▶ TASK BRIEF:
Could you reproduce the lines below from the one with "theorem crierStart_same (s" through the one with "theorem bringUp_same (s"? Keep both ends and add nothing.

--- GIVEN RECORDS Enclosed Below ---

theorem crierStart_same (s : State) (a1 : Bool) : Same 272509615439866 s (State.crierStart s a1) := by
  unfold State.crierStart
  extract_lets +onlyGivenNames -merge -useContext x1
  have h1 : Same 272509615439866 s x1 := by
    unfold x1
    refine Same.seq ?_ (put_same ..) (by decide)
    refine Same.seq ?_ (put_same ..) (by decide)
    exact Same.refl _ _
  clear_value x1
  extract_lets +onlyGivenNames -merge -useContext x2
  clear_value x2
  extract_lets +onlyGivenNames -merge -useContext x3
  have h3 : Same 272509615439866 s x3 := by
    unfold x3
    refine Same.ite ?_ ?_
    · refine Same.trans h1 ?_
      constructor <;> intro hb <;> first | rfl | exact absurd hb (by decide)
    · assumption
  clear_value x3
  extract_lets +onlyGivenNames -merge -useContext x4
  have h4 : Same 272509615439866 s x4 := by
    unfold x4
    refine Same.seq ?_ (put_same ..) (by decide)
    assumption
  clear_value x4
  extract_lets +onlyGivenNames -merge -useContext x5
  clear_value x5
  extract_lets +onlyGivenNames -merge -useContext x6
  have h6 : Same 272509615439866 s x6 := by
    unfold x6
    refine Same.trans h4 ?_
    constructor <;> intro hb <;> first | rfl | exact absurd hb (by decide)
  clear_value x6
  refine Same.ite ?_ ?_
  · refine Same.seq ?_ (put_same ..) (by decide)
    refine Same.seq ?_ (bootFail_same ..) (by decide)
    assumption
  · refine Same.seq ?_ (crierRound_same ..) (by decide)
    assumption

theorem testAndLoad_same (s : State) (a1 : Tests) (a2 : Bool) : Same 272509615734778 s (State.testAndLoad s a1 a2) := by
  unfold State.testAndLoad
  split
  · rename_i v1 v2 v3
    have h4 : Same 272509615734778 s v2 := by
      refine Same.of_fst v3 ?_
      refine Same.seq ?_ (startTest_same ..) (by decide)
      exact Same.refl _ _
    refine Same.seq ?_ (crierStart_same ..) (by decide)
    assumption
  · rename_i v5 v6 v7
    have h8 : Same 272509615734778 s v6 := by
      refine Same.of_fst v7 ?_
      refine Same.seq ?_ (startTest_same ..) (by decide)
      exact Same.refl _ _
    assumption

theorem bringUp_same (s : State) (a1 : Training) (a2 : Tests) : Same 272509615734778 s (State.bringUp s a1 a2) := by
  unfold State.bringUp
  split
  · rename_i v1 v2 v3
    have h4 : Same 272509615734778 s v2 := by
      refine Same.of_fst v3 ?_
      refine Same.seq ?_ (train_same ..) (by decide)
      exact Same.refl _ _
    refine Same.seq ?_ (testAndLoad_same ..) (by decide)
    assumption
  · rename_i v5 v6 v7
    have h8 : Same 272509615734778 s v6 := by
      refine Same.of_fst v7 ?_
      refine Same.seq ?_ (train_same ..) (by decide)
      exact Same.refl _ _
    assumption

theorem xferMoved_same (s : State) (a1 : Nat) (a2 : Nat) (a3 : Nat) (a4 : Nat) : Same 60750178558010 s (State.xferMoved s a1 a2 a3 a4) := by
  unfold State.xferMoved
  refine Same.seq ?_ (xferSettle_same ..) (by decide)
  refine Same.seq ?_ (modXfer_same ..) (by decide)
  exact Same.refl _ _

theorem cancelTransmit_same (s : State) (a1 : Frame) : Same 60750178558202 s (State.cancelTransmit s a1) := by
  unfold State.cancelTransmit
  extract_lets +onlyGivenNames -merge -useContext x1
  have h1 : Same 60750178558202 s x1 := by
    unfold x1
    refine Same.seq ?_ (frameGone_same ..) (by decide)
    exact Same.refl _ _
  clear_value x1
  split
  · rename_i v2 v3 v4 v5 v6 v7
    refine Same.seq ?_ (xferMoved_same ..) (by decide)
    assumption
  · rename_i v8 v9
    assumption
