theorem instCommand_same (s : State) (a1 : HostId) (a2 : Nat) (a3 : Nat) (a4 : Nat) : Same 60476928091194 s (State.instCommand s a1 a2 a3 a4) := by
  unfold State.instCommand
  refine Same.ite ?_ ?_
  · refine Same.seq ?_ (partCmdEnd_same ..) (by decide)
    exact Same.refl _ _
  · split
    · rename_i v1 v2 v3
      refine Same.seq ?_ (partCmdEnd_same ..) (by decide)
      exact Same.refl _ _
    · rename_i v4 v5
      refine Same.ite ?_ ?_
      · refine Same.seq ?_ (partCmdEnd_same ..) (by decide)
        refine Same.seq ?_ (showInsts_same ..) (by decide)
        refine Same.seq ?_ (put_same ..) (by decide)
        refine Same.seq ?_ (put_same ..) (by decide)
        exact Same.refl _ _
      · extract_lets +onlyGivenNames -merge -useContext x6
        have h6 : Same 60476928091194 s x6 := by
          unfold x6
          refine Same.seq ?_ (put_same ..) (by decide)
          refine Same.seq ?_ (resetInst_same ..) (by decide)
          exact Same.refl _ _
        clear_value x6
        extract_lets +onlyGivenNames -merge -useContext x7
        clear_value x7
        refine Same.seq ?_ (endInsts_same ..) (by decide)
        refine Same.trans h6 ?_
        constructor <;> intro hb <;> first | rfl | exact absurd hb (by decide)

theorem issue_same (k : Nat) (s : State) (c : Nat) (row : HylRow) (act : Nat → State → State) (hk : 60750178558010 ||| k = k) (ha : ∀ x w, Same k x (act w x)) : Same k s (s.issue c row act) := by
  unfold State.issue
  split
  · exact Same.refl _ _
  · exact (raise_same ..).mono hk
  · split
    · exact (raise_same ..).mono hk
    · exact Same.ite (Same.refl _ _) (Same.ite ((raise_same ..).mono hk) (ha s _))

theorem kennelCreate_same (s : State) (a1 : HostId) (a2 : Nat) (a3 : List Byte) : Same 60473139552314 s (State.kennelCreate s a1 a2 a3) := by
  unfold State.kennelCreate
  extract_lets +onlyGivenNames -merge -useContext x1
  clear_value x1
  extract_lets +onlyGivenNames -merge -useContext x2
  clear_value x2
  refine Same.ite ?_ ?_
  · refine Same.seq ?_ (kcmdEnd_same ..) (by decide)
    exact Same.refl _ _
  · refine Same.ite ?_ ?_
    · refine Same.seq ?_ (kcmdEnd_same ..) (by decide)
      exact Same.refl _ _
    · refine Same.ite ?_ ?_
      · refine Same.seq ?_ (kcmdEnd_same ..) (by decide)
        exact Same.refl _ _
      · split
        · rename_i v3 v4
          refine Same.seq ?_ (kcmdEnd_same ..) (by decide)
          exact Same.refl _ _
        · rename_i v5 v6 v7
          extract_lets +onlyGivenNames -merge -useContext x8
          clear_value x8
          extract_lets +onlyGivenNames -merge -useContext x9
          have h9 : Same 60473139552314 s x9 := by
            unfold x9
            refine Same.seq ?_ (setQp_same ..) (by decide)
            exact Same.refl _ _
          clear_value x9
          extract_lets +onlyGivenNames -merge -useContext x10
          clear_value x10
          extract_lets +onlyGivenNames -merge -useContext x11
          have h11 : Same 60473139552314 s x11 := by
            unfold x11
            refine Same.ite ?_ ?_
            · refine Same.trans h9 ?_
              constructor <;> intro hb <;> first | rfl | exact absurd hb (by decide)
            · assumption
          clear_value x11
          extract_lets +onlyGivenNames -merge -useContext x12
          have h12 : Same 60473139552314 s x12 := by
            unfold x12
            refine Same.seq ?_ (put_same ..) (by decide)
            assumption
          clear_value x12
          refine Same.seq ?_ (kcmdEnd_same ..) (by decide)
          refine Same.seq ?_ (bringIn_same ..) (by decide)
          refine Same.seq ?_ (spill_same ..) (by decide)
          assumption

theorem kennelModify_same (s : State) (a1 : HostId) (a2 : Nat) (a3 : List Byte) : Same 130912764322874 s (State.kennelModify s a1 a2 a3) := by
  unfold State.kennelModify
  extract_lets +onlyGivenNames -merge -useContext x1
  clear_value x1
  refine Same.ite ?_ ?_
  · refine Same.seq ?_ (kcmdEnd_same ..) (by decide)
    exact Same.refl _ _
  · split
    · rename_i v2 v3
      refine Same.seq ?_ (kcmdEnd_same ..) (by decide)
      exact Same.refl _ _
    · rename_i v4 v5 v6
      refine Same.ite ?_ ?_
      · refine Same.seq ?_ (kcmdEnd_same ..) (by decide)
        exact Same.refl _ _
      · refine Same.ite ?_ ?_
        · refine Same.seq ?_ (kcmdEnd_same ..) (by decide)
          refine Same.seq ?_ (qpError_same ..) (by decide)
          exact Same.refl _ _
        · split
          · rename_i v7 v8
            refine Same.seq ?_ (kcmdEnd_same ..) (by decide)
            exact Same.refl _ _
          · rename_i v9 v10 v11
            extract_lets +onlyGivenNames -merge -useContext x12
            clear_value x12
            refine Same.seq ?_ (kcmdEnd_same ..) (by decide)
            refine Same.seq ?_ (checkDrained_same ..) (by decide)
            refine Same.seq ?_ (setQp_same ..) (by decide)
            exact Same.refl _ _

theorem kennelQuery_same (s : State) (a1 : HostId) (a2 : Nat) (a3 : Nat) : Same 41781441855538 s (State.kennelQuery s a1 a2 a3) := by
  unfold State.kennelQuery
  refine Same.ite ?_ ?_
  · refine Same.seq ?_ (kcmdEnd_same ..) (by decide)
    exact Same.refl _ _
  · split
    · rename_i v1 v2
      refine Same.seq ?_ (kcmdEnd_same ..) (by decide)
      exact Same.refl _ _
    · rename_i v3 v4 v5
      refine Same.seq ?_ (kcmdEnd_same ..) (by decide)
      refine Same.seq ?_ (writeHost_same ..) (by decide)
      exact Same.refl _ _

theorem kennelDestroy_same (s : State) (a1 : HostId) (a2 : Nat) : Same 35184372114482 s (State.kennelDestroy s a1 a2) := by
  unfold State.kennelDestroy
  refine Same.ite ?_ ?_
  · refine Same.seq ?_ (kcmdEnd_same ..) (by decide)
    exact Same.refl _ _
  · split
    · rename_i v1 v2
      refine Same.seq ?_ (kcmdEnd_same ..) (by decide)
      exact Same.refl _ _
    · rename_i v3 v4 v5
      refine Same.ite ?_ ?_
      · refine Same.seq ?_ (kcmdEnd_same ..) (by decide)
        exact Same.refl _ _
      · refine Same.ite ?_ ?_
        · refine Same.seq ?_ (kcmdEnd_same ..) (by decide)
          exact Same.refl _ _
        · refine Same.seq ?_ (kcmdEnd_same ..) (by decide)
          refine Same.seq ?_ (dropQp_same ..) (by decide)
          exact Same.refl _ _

--- End of Enclosed GIVEN RECORDS ---
--- GIVEN RECORDS Enclosed Below ---

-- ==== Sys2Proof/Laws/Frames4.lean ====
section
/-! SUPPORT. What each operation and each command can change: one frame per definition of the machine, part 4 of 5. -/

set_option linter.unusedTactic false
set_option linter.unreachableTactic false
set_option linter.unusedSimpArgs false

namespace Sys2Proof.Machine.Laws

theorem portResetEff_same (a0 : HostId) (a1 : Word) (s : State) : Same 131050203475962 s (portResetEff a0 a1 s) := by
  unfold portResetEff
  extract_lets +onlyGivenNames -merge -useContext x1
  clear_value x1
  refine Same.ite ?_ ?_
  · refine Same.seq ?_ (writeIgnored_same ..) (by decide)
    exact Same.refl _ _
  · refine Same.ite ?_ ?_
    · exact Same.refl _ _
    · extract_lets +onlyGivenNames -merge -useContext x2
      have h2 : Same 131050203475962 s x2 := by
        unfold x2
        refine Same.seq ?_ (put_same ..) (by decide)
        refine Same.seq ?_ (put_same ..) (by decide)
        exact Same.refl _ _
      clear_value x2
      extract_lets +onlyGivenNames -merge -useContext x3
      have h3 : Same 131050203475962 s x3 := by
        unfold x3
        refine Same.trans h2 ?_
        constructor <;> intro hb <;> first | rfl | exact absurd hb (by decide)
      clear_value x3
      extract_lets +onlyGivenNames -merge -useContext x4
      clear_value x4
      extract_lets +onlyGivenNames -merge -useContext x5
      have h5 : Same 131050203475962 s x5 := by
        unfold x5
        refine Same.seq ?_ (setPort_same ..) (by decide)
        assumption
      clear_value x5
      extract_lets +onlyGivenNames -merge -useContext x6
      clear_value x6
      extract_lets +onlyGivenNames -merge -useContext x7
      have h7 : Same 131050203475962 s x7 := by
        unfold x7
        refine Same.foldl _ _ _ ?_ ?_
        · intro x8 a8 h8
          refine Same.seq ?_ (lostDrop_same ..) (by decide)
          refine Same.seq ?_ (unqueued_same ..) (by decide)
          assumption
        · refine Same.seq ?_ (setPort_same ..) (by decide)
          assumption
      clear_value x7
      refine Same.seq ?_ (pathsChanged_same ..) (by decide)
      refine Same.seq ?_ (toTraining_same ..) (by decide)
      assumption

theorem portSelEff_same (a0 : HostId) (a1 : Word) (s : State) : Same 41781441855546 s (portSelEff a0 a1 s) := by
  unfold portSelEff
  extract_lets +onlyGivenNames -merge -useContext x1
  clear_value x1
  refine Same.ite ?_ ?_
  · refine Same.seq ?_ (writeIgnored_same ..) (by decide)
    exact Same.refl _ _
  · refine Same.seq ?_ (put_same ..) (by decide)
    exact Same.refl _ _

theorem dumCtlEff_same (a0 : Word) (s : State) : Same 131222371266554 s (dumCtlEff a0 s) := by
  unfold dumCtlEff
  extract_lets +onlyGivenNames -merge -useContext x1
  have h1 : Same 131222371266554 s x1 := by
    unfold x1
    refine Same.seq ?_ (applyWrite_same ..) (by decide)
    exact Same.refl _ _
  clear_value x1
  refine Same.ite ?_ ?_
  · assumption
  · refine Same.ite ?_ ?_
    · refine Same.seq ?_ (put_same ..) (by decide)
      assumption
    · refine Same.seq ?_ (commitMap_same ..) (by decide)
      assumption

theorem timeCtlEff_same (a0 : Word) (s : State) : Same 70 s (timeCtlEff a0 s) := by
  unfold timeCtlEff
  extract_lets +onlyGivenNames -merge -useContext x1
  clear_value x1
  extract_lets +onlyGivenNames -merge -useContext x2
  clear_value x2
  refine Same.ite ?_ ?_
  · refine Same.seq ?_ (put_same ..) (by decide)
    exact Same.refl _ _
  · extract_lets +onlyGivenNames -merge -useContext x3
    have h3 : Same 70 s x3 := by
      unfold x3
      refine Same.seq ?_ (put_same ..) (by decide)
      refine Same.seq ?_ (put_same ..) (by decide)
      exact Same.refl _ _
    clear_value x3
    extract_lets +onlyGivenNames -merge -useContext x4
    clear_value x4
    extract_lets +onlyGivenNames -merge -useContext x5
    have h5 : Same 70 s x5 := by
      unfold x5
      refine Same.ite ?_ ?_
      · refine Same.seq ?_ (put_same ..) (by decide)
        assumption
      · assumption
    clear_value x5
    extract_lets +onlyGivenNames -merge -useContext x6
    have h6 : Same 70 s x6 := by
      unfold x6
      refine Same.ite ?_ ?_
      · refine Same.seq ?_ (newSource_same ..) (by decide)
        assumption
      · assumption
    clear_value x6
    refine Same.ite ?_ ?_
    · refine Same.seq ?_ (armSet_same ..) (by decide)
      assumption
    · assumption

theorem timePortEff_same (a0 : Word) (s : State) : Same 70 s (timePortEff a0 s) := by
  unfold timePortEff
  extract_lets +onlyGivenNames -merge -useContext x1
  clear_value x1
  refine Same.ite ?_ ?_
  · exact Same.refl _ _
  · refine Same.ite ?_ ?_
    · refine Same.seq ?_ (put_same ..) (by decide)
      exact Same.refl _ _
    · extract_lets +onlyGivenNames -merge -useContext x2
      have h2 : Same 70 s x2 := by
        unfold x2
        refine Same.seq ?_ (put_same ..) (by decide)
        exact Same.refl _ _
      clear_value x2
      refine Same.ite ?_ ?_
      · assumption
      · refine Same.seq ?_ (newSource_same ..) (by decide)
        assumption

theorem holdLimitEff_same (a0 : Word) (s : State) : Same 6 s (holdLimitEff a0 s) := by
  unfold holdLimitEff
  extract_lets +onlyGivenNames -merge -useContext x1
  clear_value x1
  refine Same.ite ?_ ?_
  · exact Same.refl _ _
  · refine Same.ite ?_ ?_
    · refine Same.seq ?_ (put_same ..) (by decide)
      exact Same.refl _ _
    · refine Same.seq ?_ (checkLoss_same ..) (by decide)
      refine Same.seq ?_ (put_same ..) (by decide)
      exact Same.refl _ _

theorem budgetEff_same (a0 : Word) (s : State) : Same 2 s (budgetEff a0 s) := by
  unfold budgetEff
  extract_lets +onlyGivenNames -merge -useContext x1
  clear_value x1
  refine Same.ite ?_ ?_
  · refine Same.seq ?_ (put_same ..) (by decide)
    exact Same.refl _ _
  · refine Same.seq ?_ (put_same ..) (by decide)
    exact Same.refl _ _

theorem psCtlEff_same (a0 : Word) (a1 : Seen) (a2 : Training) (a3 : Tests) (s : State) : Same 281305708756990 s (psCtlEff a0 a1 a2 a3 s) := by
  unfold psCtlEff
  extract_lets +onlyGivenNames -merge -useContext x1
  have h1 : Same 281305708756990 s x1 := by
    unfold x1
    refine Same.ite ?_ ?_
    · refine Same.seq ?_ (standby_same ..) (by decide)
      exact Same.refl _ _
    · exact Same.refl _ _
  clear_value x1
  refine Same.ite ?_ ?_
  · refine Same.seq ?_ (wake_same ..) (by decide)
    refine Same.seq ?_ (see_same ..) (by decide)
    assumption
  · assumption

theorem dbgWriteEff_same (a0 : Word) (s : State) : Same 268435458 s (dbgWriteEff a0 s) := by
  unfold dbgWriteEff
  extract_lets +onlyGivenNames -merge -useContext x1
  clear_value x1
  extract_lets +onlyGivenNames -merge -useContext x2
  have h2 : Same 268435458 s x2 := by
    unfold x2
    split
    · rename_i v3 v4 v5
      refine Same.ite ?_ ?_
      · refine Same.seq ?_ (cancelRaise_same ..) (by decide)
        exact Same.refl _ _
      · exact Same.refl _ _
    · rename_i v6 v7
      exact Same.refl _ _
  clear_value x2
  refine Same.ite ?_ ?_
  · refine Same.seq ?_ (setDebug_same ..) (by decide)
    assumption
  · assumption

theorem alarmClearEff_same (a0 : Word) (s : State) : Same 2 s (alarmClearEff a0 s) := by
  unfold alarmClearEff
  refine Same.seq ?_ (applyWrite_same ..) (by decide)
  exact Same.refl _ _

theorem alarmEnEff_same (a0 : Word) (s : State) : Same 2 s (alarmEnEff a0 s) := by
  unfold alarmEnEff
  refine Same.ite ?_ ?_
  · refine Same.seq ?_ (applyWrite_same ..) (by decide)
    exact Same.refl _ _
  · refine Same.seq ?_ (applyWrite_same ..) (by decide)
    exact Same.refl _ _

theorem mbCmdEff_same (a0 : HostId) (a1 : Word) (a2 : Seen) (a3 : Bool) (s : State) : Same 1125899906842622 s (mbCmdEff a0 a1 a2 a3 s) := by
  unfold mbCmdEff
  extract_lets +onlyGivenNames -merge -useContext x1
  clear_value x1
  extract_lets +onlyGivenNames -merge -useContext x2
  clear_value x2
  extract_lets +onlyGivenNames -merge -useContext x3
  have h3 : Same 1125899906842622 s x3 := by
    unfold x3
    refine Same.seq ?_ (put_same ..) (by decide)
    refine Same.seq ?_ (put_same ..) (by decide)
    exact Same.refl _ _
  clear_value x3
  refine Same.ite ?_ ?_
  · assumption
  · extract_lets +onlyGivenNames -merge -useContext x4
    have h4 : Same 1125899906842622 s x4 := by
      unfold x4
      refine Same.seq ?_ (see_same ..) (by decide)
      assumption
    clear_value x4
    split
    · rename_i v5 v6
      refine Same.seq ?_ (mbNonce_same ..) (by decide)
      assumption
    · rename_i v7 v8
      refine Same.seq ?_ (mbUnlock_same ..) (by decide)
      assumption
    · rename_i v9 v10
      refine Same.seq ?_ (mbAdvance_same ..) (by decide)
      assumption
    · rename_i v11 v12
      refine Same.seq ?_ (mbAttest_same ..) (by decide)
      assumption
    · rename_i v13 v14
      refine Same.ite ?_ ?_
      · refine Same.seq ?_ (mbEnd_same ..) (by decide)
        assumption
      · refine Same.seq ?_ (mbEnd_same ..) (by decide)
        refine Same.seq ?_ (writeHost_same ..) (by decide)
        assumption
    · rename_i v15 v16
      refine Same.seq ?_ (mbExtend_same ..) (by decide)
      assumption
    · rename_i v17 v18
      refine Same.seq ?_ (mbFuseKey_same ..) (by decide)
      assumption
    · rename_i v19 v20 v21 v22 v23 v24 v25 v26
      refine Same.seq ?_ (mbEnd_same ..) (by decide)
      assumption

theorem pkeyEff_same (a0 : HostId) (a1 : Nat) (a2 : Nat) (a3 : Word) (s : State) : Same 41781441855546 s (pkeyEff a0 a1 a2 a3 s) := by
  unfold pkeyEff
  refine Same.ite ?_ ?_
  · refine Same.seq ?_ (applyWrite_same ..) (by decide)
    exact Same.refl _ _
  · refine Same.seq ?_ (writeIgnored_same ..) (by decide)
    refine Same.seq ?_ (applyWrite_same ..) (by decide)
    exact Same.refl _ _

--- End of Enclosed GIVEN RECORDS ---
--- GIVEN RECORDS Enclosed Below ---

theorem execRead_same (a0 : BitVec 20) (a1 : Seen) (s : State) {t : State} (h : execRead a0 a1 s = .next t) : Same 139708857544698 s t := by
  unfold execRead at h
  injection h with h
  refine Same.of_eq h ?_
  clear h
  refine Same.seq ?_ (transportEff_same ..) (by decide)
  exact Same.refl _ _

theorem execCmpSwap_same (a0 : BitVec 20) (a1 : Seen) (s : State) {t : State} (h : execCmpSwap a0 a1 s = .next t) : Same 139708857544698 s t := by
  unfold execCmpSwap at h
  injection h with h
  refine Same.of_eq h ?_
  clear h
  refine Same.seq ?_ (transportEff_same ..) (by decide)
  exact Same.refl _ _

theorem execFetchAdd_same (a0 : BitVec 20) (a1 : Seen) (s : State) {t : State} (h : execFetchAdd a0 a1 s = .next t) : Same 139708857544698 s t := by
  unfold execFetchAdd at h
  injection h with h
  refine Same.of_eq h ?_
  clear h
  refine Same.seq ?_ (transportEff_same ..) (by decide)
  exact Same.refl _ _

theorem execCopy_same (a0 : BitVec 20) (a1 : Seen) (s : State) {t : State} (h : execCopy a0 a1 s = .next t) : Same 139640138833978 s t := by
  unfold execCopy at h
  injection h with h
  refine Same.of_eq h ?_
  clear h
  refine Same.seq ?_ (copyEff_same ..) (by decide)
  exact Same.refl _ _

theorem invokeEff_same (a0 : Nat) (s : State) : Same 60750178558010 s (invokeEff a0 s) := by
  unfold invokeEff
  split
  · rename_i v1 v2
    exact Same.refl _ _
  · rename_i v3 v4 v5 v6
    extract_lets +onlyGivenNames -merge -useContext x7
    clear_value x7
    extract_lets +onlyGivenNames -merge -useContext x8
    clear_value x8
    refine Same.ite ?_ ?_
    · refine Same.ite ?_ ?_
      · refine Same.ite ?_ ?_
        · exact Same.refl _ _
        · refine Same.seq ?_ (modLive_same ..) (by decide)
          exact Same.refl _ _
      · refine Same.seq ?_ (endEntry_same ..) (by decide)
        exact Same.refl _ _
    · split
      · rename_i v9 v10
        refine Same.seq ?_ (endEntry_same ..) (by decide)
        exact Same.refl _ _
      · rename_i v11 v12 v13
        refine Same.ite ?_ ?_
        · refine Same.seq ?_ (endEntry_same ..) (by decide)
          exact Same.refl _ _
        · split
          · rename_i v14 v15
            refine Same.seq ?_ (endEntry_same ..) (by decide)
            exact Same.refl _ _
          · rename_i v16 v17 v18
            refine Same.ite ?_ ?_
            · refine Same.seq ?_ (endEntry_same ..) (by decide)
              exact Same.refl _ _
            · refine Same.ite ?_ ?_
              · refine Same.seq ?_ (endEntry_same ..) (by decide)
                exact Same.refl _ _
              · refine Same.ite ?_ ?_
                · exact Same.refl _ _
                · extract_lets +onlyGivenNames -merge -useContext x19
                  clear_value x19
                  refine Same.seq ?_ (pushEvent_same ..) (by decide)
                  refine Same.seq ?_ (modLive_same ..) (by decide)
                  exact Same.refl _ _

--- End of Enclosed GIVEN RECORDS ---

▶ TASK OUTPUT:
theorem crierStart_same (s : State) (a1 : Bool) : Same 272509615439866 s (State.crierStart s a1) := by
  unfold State.crierStart
  extract_lets +onlyGivenNames -merge -useContext x1
  have h1 : Same 272509615439866 s x1 := by
    unfold x1
    refine Same.seq ?_ (put_same ..) (by decide)
    refine Same.seq ?_ (put_same ..) (by decide)
    exact Same.refl _ _
  clear_value x1
  extract_lets +onlyGivenNames -merge -useContext x2
  clear_value x2
  extract_lets +onlyGivenNames -merge -useContext x3
  have h3 : Same 272509615439866 s x3 := by
    unfold x3
    refine Same.ite ?_ ?_
    · refine Same.trans h1 ?_
      constructor <;> intro hb <;> first | rfl | exact absurd hb (by decide)
    · assumption
  clear_value x3
  extract_lets +onlyGivenNames -merge -useContext x4
  have h4 : Same 272509615439866 s x4 := by
    unfold x4
    refine Same.seq ?_ (put_same ..) (by decide)
    assumption
  clear_value x4
  extract_lets +onlyGivenNames -merge -useContext x5
  clear_value x5
  extract_lets +onlyGivenNames -merge -useContext x6
  have h6 : Same 272509615439866 s x6 := by
    unfold x6
    refine Same.trans h4 ?_
    constructor <;> intro hb <;> first | rfl | exact absurd hb (by decide)
  clear_value x6
  refine Same.ite ?_ ?_
  · refine Same.seq ?_ (put_same ..) (by decide)
    refine Same.seq ?_ (bootFail_same ..) (by decide)
    assumption
  · refine Same.seq ?_ (crierRound_same ..) (by decide)
    assumption

theorem testAndLoad_same (s : State) (a1 : Tests) (a2 : Bool) : Same 272509615734778 s (State.testAndLoad s a1 a2) := by
  unfold State.testAndLoad
  split
  · rename_i v1 v2 v3
    have h4 : Same 272509615734778 s v2 := by
      refine Same.of_fst v3 ?_
      refine Same.seq ?_ (startTest_same ..) (by decide)
      exact Same.refl _ _
    refine Same.seq ?_ (crierStart_same ..) (by decide)
    assumption
  · rename_i v5 v6 v7
    have h8 : Same 272509615734778 s v6 := by
      refine Same.of_fst v7 ?_
      refine Same.seq ?_ (startTest_same ..) (by decide)
      exact Same.refl _ _
    assumption

theorem bringUp_same (s : State) (a1 : Training) (a2 : Tests) : Same 272509615734778 s (State.bringUp s a1 a2) := by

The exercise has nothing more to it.